After 15 seasons, “American Idol” comes to a close this week, but don’t count on the pop culture phenomenon being off air forever.

“I have no idea what’s going to happen in future, but it’s a classic format,” exec producer Trish Kinane tells Variety. “I don’t think this is the end for ‘Idol’ forever, but in the immediate future, this is the farewell.”

On last night’s retrospective special on Fox, the “Idol” team, including creator Simon Fuller, heavily teased a possible reboot of the show, which would hold onto the classic format, but bring changes to the singing competition.

Many viewers have voiced their feelings about the show ending too soon, and “Idol’s” current crop of judges, alongside Kinane, told press members earlier this year that they wouldn’t be shocked to see the show come back down the road. After all, the show’s farewell season has fared well in the ratings department.

“American Idol” is averaging a 2.9 rating in adults 18-49 and about 11 million viewers overall on Wednesdays and Thursdays this season, according to Nielsen’s “most current” estimates, down a slight 5% year over year. After not showing much of a spark in recent weeks, ratings picked up for last week’s two-hour Thursday telecast, which hit a five-week high one week before the show signs off the air.

When asked if she would have liked for the show to continue, Kinane — who joined “Idol” in Season 12 — responded, “Yeah, definitely.” The British reality TV veteran added: “The ratings are good and it’s just a classic format. I understand why shows come to an end after such a long time — but still, nine, 10, 11, 12 million people are regularly engaged in watching this show. I don’t have any regrets about it. Sometimes things have their right time to come to an end. They don’t disappear forever.”
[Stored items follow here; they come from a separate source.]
/-- 70_reset_and_hazards.md section 3: the flag survives the end of a run, LOAD and RUN, and while it is UNSET a step that is
not `cmp` leaves it so and takes no conditional jump. -/
def Obligations.FlagOutlivesTheRun : Prop :=
  (∀ s t : State, s.runActive = true → s.halt = false → step s = .next t → t.runActive = false →
    (∀ imm r, decode s.fetch ≠ .ok (.cmp imm r)) → t.flag = s.flag) ∧
  (∀ (ws : List Word) (s t : State), hostMove (.load ws) s = .next t ∨ hostMove .run s = .next t → t.flag = s.flag) ∧
  ∀ (i : Instr) (s t : State), s.halt = false → s.flag = .unset → exec i s = .next t →
    (∀ imm r, i ≠ .cmp imm r) → t.flag = .unset ∧ ((∃ x, i = .jeq x ∨ i = .jgt x ∨ i = .jlt x) → Advances s t)

/-! ### Memory -/

/-- A read returns the value of the most recent write (20_memory.md section 7): `sto` then `lod` at one address moves a
register whole, whatever the registers. -/
def Obligations.StoreThenLoadReturnsTheWord : Prop :=
  ∀ (a b : Addr) (rs rd : Reg) (s t u : State), s.mem.wf = true → exec (.sto a rs) s = .next t → exec (.lod b rd) t = .next u →
    u.readReg rd = if b = a then s.readReg rs else s.memRead b

/-- Self-modifying code (20_memory.md section 9): a store is seen by the very next fetch, and does not change the instruction
in progress. -/
def Obligations.StoreSeenByTheNextFetch : Prop :=
  ∀ (s : State) (a : Addr) (rs : Reg), s.mem.wf = true → s.runActive = true → s.halt = false → s.pc.toNat < 63 →
    decode s.fetch = .ok (.sto a rs) →
    ∃ t, step s = .next t ∧ t.pc.toNat = s.pc.toNat + 1 ∧
      (a.toNat = s.pc.toNat + 1 → t.fetch = s.readReg rs) ∧
      (a.toNat ≠ s.pc.toNat + 1 → t.fetch = s.memRead t.pc) ∧
      (a = s.pc → t.memRead s.pc = s.readReg rs)

/-- Memories in canonical form that read alike are the same data (log 1). -/
def Obligations.MemoriesThatReadAlikeAreEqual : Prop :=
  ∀ m n : Memory, m.wf = true → n.wf = true → (∀ a : Addr, Memory.get m a.toNat = Memory.get n a.toNat) → m = n

/-! ### Reset and the host -/

/-- CREATE (70_reset_and_hazards.md section 1): memory by the spec's decision D10, `pc` and `halt` by D11. -/
def Obligations.CreateLeavesTheTabledValues : Prop :=
  ∀ s : State, s.runActive = false → ∃ t, hostMove .create s = .next t ∧ (∀ r, t.readReg r = 0) ∧ (∀ a, t.memRead a = 0) ∧
    t.flag.code = 0 ∧ t.pc = 0 ∧ t.halt = false ∧ t.runActive = false ∧ t = State.reset

/-- LOAD (20_memory.md section 11, the spec's decision D12): words 0 to n-1 whole, the rest and everything else untouched;
more than 64 words refused. -/
def Obligations.LoadReplacesTheFirstWords : Prop :=
  ∀ (ws : List Word) (s : State), s.mem.wf = true → s.runActive = false →
    (ws.length ≤ 64 → ∃ t, hostMove (.load ws) s = .next t ∧
      (∀ (a : Addr) (h : a.toNat < ws.length), t.memRead a = ws[a.toNat]) ∧
      (∀ a : Addr, ws.length ≤ a.toNat → t.memRead a = s.memRead a) ∧ { t with mem := s.mem } = s) ∧
    (64 < ws.length → hostMove (.load ws) s = .refused .loadTooLong)

/-- RUN (40_execution_cycle.md section 3, the spec's decision D13): from every idle state it sets `run_active` and resets
nothing, and the next step is a cycle at the current `pc`: the instruction there, or, at a word the decoder rejects, the fault
that leads straight back to the idle state (D14; as a next state, log 2). -/
def Obligations.RunStartsAtTheCurrentPc : Prop :=
  ∀ s : State, s.runActive = false → ∃ t, hostMove .run s = .next t ∧ t = { s with runActive := true } ∧
    (∀ i, decode s.fetch = .ok i → step t = exec i t) ∧
    ∀ e, decode s.fetch = .error e → step t = .next s ∧ stepReport t = some (.faulted e s.pc s.fetch)

/-- While a run is active the host has no move, reading included (the spec's decision D21; the form of the stop is log 6);
while none is, reading changes nothing. -/
def Obligations.HostHasNoMoveDuringRun : Prop :=
  ∀ (op : HostOp) (s : State), (s.runActive = true → hostMove op s = .fault .hostMoveDuringRun) ∧
    (s.runActive = false → hostMove .read s = .next s)

/-- After a fault (60_exceptions.md section 5, the spec's decision D14): RUN with nothing repaired faults again at the same
instruction; RUN after a LOAD that covers it resumes at the unchanged `pc`. The fault as a next state is log 2. -/
def Obligations.FaultRepeatsUntilRepaired : Prop :=
  (∀ (s t u : State) (e : ExecutionError), s.runActive = true → decode s.fetch = .error e → step s = .next t →
    hostMove .run t = .next u → step u = .next t ∧ stepReport u = stepReport s) ∧
  ∀ (s t : State) (e : ExecutionError) (ws : List Word) (i : Instr) (h : s.pc.toNat < ws.length),
    s.mem.wf = true → s.runActive = true → decode s.fetch = .error e → step s = .next t → ws.length ≤ 64 →
    decode ws[s.pc.toNat] = .ok i →
    ∃ u v, hostMove (.load ws) t = .next u ∧ hostMove .run u = .next v ∧ v.pc = s.pc ∧ step v = exec i v

/-- R31: four bytes a word, least significant first; a byte count that is no multiple of 4 is an error; reading undoes
writing. -/
def Obligations.ProgramImageRoundTrips : Prop :=
  (∀ ws : List Word, bytesToWords (wordsToBytes ws) = .ok ws) ∧
  (∀ bs : List (BitVec 8), (∃ ws, bytesToWords bs = .ok ws ∧ wordsToBytes ws = bs) ↔ bs.length % 4 = 0) ∧
  (∀ bs : List (BitVec 8), bytesToWords bs = .error .truncatedInput ↔ bs.length % 4 ≠ 0) ∧
  ∀ (w : Word) (k : Fin 4), ((wordsToBytes [w])[k.val]?).map BitVec.toNat = some (w.toNat / 2 ^ (8 * k.val) % 256)

/-! ### The invariant and whole runs -/

/-- The state after CREATE meets the invariant: memory canonical (log 1) and `halt` = 0. Which values CREATE leaves is
CreateLeavesTheTabledValues. -/
def Obligations.ResetMeetsTheInvariant : Prop := State.reset.inv = true

/-- Every move of engine and host keeps the invariant: memory canonical and inside 0 to 63, `halt` = 0 between cycles
(log 1; the idle step is log 4). What a report says of the state it comes with is ReportMadeExactlyWhenTheRunEnds. -/
def Obligations.EveryMoveKeepsTheInvariant : Prop :=
  ∀ (e : Event) (s t : State), s.inv = true → move e s = .next t → t.inv = true

/-- Whatever the host loads and runs after CREATE, and however often, the states between moves meet the invariant; in
particular `halt` = 0 at the start of every cycle (10_state.md section 5; log 1). -/
def Obligations.ReachableStatesMeetTheInvariant : Prop :=
  ∀ s : State, Reachable s → s.inv = true ∧ s.halt = false ∧ s.mem.wf = true

/-- 70_reset_and_hazards.md section 3, the end-of-memory boundary: from any `pc`, if every word from there to address 63 is a
no-op, the run is still active and unanswered after fewer than 64 - pc cycles, and after exactly that many it has ended and
RUN answers end of memory (D9). -/
def Obligations.NoOpsRunOffTheEnd : Prop :=
  ∀ s : State, s.runActive = true → s.halt = false →
    (∀ a : Addr, s.pc.toNat ≤ a.toNat → ∃ i, decode (s.memRead a) = .ok i ∧ isNoOp i = true) →
    (∀ k : Nat, k < 64 - s.pc.toNat →
      Host.Core.run Sys2Proof.core k s = .next { s with pc := BitVec.ofNat 6 (s.pc.toNat + k) } ∧ runAnswer k s = none) ∧
    Host.Core.run Sys2Proof.core (64 - s.pc.toNat) s = .next { s with pc := 0, runActive := false } ∧
    runAnswer (64 - s.pc.toNat) s = some (.terminated .byEndOfMemory, { s with pc := 0, runActive := false })
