-- ==== Sys2Proof/Laws/PerInstr.lean ====
section
/-! SUPPORT. A statement about every instruction as syntax, one lemma per constructor: ENCODE writes 0 to bits 31:22 (R36)
and the opcode of the map (R43) to bits 21:18, whatever the justification of the fields. -/

namespace Sys2Proof.Laws.CanonicalWord

def Statement (i : Instr) : Prop :=
  ∀ j : Config.FieldJustify, (encodeWith j i).extractLsb' 22 10 = 0#10 ∧ (encodeWith j i).extractLsb' 18 4 = i.opcode

/-- ENCODE's two upper parts, for any opcode and operand. -/
theorem codecEncode_upper (op : Opcode) (opd : Operand) :
    (codecEncode op opd).extractLsb' 22 10 = 0#10 ∧ (codecEncode op opd).extractLsb' 18 4 = op := by
  have h : (codecEncode op opd).toNat = op.toNat * 2 ^ 18 + opd.toNat := by
    simp only [codecEncode, BitVec.toNat_append, BitVec.toNat_ofNat, Nat.zero_mod, Nat.zero_shiftLeft, Nat.zero_or]
    rw [← Nat.shiftLeft_add_eq_or_of_lt opd.isLt, Nat.shiftLeft_eq]
  refine ⟨BitVec.eq_of_toNat_eq ?_, BitVec.eq_of_toNat_eq ?_⟩ <;>
    simp only [BitVec.extractLsb'_toNat, h, Nat.shiftRight_eq_div_pow, BitVec.toNat_ofNat] <;> omega

theorem nop : Statement .nop := fun _ => codecEncode_upper _ _
theorem ldi (imm : Imm) (rd : Reg) : Statement (.ldi imm rd) := fun _ => codecEncode_upper _ _
theorem add (ra rb rc : Reg) : Statement (.add ra rb rc) := fun _ => codecEncode_upper _ _
theorem sub (ra rb rc : Reg) : Statement (.sub ra rb rc) := fun _ => codecEncode_upper _ _
theorem cmp (imm : Imm) (r : Reg) : Statement (.cmp imm r) := fun _ => codecEncode_upper _ _
theorem jmp (t : Addr) : Statement (.jmp t) := fun _ => codecEncode_upper _ _
theorem jeq (t : Addr) : Statement (.jeq t) := fun _ => codecEncode_upper _ _
theorem jgt (t : Addr) : Statement (.jgt t) := fun _ => codecEncode_upper _ _
theorem jlt (t : Addr) : Statement (.jlt t) := fun _ => codecEncode_upper _ _
theorem sto (a : Addr) (rs : Reg) : Statement (.sto a rs) := fun _ => codecEncode_upper _ _
theorem lod (a : Addr) (rd : Reg) : Statement (.lod a rd) := fun _ => codecEncode_upper _ _
theorem rsv11 : Statement .rsv11 := fun _ => codecEncode_upper _ _
theorem rsv12 : Statement .rsv12 := fun _ => codecEncode_upper _ _
theorem rsv13 : Statement .rsv13 := fun _ => codecEncode_upper _ _
theorem rsv14 : Statement .rsv14 := fun _ => codecEncode_upper _ _
theorem hlt : Statement .hlt := fun _ => codecEncode_upper _ _

end Sys2Proof.Laws.CanonicalWord
end

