-- ==== Sys2Proof/Tests/Slice0.lean ====
section
/-! SUPPORT. Tests and witnesses. Expected words and results are those of spec/95_test_vectors.md and of the examples in the
rules; each theorem names its vector or rule. The witnesses show, for each statement with hypotheses, concrete values that
meet all of them. -/

namespace Sys2Proof.Tests

open Sys2Proof.Machine

/-- The state an outcome goes on to. -/
def nextOf (o : Host.Outcome State Fault Refusal) : Option State :=
  match o with
  | .next s => some s
  | .fault _ => none
  | .refused _ => none

/-- A state in a run, about to execute the word `w` at address `pc` over memory `m`. -/
def running (x : RegFile) (f : Flag) (pc : Addr) (w : Word) (m : Memory := []) : State :=
  { State.reset with regs := x, flag := f, pc := pc, mem := Memory.set m pc.toNat w, runActive := true }

/-- `x`, `flag`, `pc`, `run_active` after one step. -/
def after (s : State) : Option (RegFile × Flag × Addr × Bool) :=
  (nextOf (step s)).map fun t => (t.regs, t.flag, t.pc, t.runActive)

def zeros : RegFile := ⟨0, 0, 0, 0⟩

/-! ### WellFormed refuses what the 5-bit target cannot hold (R38) -/

theorem test_jmp_32_ill_formed : (Instr.jmp 32).wellFormed = false := by decide
theorem test_jeq_63_ill_formed : (Instr.jeq 63).wellFormed = false := by decide
theorem test_jgt_32_ill_formed : (Instr.jgt 32).wellFormed = false := by decide
theorem test_jlt_40_ill_formed : (Instr.jlt 40).wellFormed = false := by decide
theorem test_targets_31_well_formed :
    (Instr.jmp 31).wellFormed ∧ (Instr.jeq 31).wellFormed ∧ (Instr.jgt 31).wellFormed ∧ (Instr.jlt 0).wellFormed := by decide
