/-! ## A frame that arrives -/

/-- The fields of a control word given by its bytes (R65). -/
theorem cwFields_cwOfBytes (a b c d : Byte) :
    cwProtoType (cwOfBytes a b c d) = a ∧ cwProtoVer (cwOfBytes a b c d) = b ∧ cwCategory (cwOfBytes a b c d) = c ∧
      cwCode (cwOfBytes a b c d) = d := by
  have hbytes := be32_cwOfBytes a b c d
  simp only [be32, List.cons.injEq, and_true] at hbytes
  exact hbytes

section Formats

variable {protoType protoVer category code addr : Byte} {payload : Bytes}

theorem frameBody_of_plain (h : cwRs485 (cwOfBytes protoType protoVer category code) = false) :
    frameBody (cwOfBytes protoType protoVer category code) addr payload =
      [protoType, protoVer, category, code] ++ be16 (BitVec.ofNat 16 payload.length) ++ payload := by
  rw [frameBody, be32_cwOfBytes, h]
  rfl

theorem frameBody_of_addr (h : cwRs485 (cwOfBytes protoType protoVer category code) = true) :
    frameBody (cwOfBytes protoType protoVer category code) addr payload =
      [protoType, protoVer, category, code, addr] ++ be16 (BitVec.ofNat 16 payload.length) ++ payload := by
  rw [frameBody, be32_cwOfBytes, h]
  rfl

end Formats

/-- A frame whose check is right, fed to an empty buffer with room for it, is the one frame found, its fields as sent, and the buffer is
empty again. -/
theorem State.feedChunk_checkedFrame (protoType protoVer category code addr : Byte) {payload : Bytes} (hp : payload.length ≤ 65535)
    {s : State} (hempty : s.buf = []) {a : Nat} (ha : addrSize (cwOfBytes protoType protoVer category code) = a)
    (hroom : s.hasRoom (9 + a + payload.length) = true) :
    ∃ r : Frame,
      s.feedChunk (checkedFrame (cwOfBytes protoType protoVer category code) addr payload) =
        { s with reply := some (.fed [r] 0 (9 + a + payload.length)) } ∧
      r.protoType = protoType ∧ r.protoVer = protoVer ∧ r.category = category ∧ r.code = code ∧
      r.addr = (if cwRs485 (cwOfBytes protoType protoVer category code) then some addr else none) ∧
      r.payload = payload ∧ r.frameLen = 9 + a + payload.length := by
  obtain ⟨htype, hver, hcategory, hcode⟩ := cwFields_cwOfBytes protoType protoVer category code
  have hrecord := frameRecord_checkedFrame (cwOfBytes protoType protoVer category code) addr hp
  obtain ⟨hlen, -⟩ := checkedFrame_fields (cwOfBytes protoType protoVer category code) addr hp ha
  have hscan := extractFrames_of_valid (parseFrame_checkedFrame (cwOfBytes protoType protoVer category code) addr hp) (by rw [hrecord])
  rw [hlen] at hrecord hscan
  refine ⟨frameRecord (checkedFrame (cwOfBytes protoType protoVer category code) addr payload), ?_, ?_⟩
  · rw [← hlen] at hroom
    rw [State.feedChunk_of_room hroom, hempty, List.nil_append, hscan, hlen, ← hlen, List.drop_length, ← hempty]
  · rw [hrecord]
    exact ⟨htype, hver, hcategory, hcode, rfl, rfl, rfl⟩

/-! ## The obligations -/

/-- Settles O41: a push of one byte, which fits or finds the buffer full. -/
theorem pushByteAppendsOrOverflows : Obligations.PushByteAppendsOrOverflows := by
  refine fun b s => ⟨fun h => ?_, fun c hcap hfull => ?_⟩
  · have hroom : s.hasRoom [b].length = true := (State.hasRoom_iff s _).2 fun c hc => by
      rcases h with hnone | ⟨c', hc', hlt⟩
      · rw [hnone] at hc
        cases hc
      · rw [hc'] at hc
        cases hc
        exact hlt
    have hcount := acceptedCount_of_room ((State.hasRoom_iff s _).1 hroom)
    rw [List.length_singleton] at hcount
    rw [exec_bufPushb, State.push_of_room hroom, hcount]
    rfl
  · have hcount : acceptedCount s.cfg.cap s.buf.length 1 = 0 := by
      rw [hcap, acceptedCount_some]
      omega
    rw [exec_bufPushb, State.push_of_full hcap hfull (List.cons_ne_nil b []), hcount]
    rfl

/-- Settles O42: k is the accepted count. -/
theorem pushKeepsWhatFits : Obligations.PushKeepsWhatFits := by
  refine fun chunk s => ⟨_, exec_bufPush chunk s, acceptedCount_le _ _ _, fun hcap => ?_, fun c hcap => ?_, fun j hj => ?_⟩
  · rw [hcap, acceptedCount_none]
  · rw [hcap, acceptedCount_some]
  · exact Memory.read_append_left _ _ hj

/-- Settles O43: `execAll_bufPushb`. -/
theorem pushIsRepeatedPushByte : Obligations.PushIsRepeatedPushByte := by
  intro chunk s
  obtain ⟨r, hr⟩ := execAll_bufPushb chunk s
  exact ⟨_, _, exec_bufPush chunk s, hr, rfl⟩

/-- Settles O44: BUF.TRIM on each of its two outcomes. -/
theorem trimRemovesOldest : Obligations.TrimRemovesOldest :=
  fun n s => ⟨fun hle => ⟨_, exec_bufTrim_of_le hle, rfl, List.length_drop, fun j => Memory.read_drop s.buf n j⟩,
    fun hlt => exec_bufTrim_of_lt hlt⟩

/-- Settles O45: BUF.LEN after BUF.CLEAR is a run of two operations. -/
theorem clearAndLength : Obligations.ClearAndLength :=
  fun s => ⟨exec_bufClear s, exec_bufLen s, execAll_cons_of_next [.bufLen] (exec_bufClear s)⟩

/-- Settles O46: the state between is that of the push, and the consumed count is within its buffer. -/
theorem feedIsItsExpansion : Obligations.FeedIsItsExpansion :=
  fun chunk s => ⟨s.push chunk, _, _, _, _, exec_bufPush chunk s, exec_extract _,
    exec_bufTrim_of_le (extractFrames_le (s.push chunk).buf), exec_feed chunk s⟩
While “Idol” brass have talked about bringing the show back, insiders close to Fox tell Variety there are no formal plans to renew “Idol” for another season at this time, but the possibility of a future revival certainly isn’t out of question. The source echoes Kinane’s feelings that the show’s format can be seamlessly rebooted at any time on any platform.

Kinane says that while the show could have extended its lifespan in the current TV landscape, she isn’t harboring any gone-too-soon feelings.

“I think we’re pretty pragmatic about these things,” she says, adding that her main focus this season was making the best final round possible. “I’m just happy this farewell season is turning out as warm as it is. Also, there’s some really good talent. We want to go out with good talent for the 15th season, and I think we are.”

Aside from creating megastars like Carrie Underwood and Kelly Clarkson — something many of “American Idol’s” TV competitors have struggled to replicate — Kinane is proud of the legacy “Idol” is leaving behind in terms of format, which she describes as “innovatory.” For one, she notes the show helped popularize the trend of showing auditions on television.

“‘Idol’ still travels around America to find people — and not just the producers, the judges do too. It’s pretty unique in that way,” she says. “Really opening up the potential to have a life and a career, ‘Idol’ started all that, and also handed the power over to America to vote so that these people became their choice.”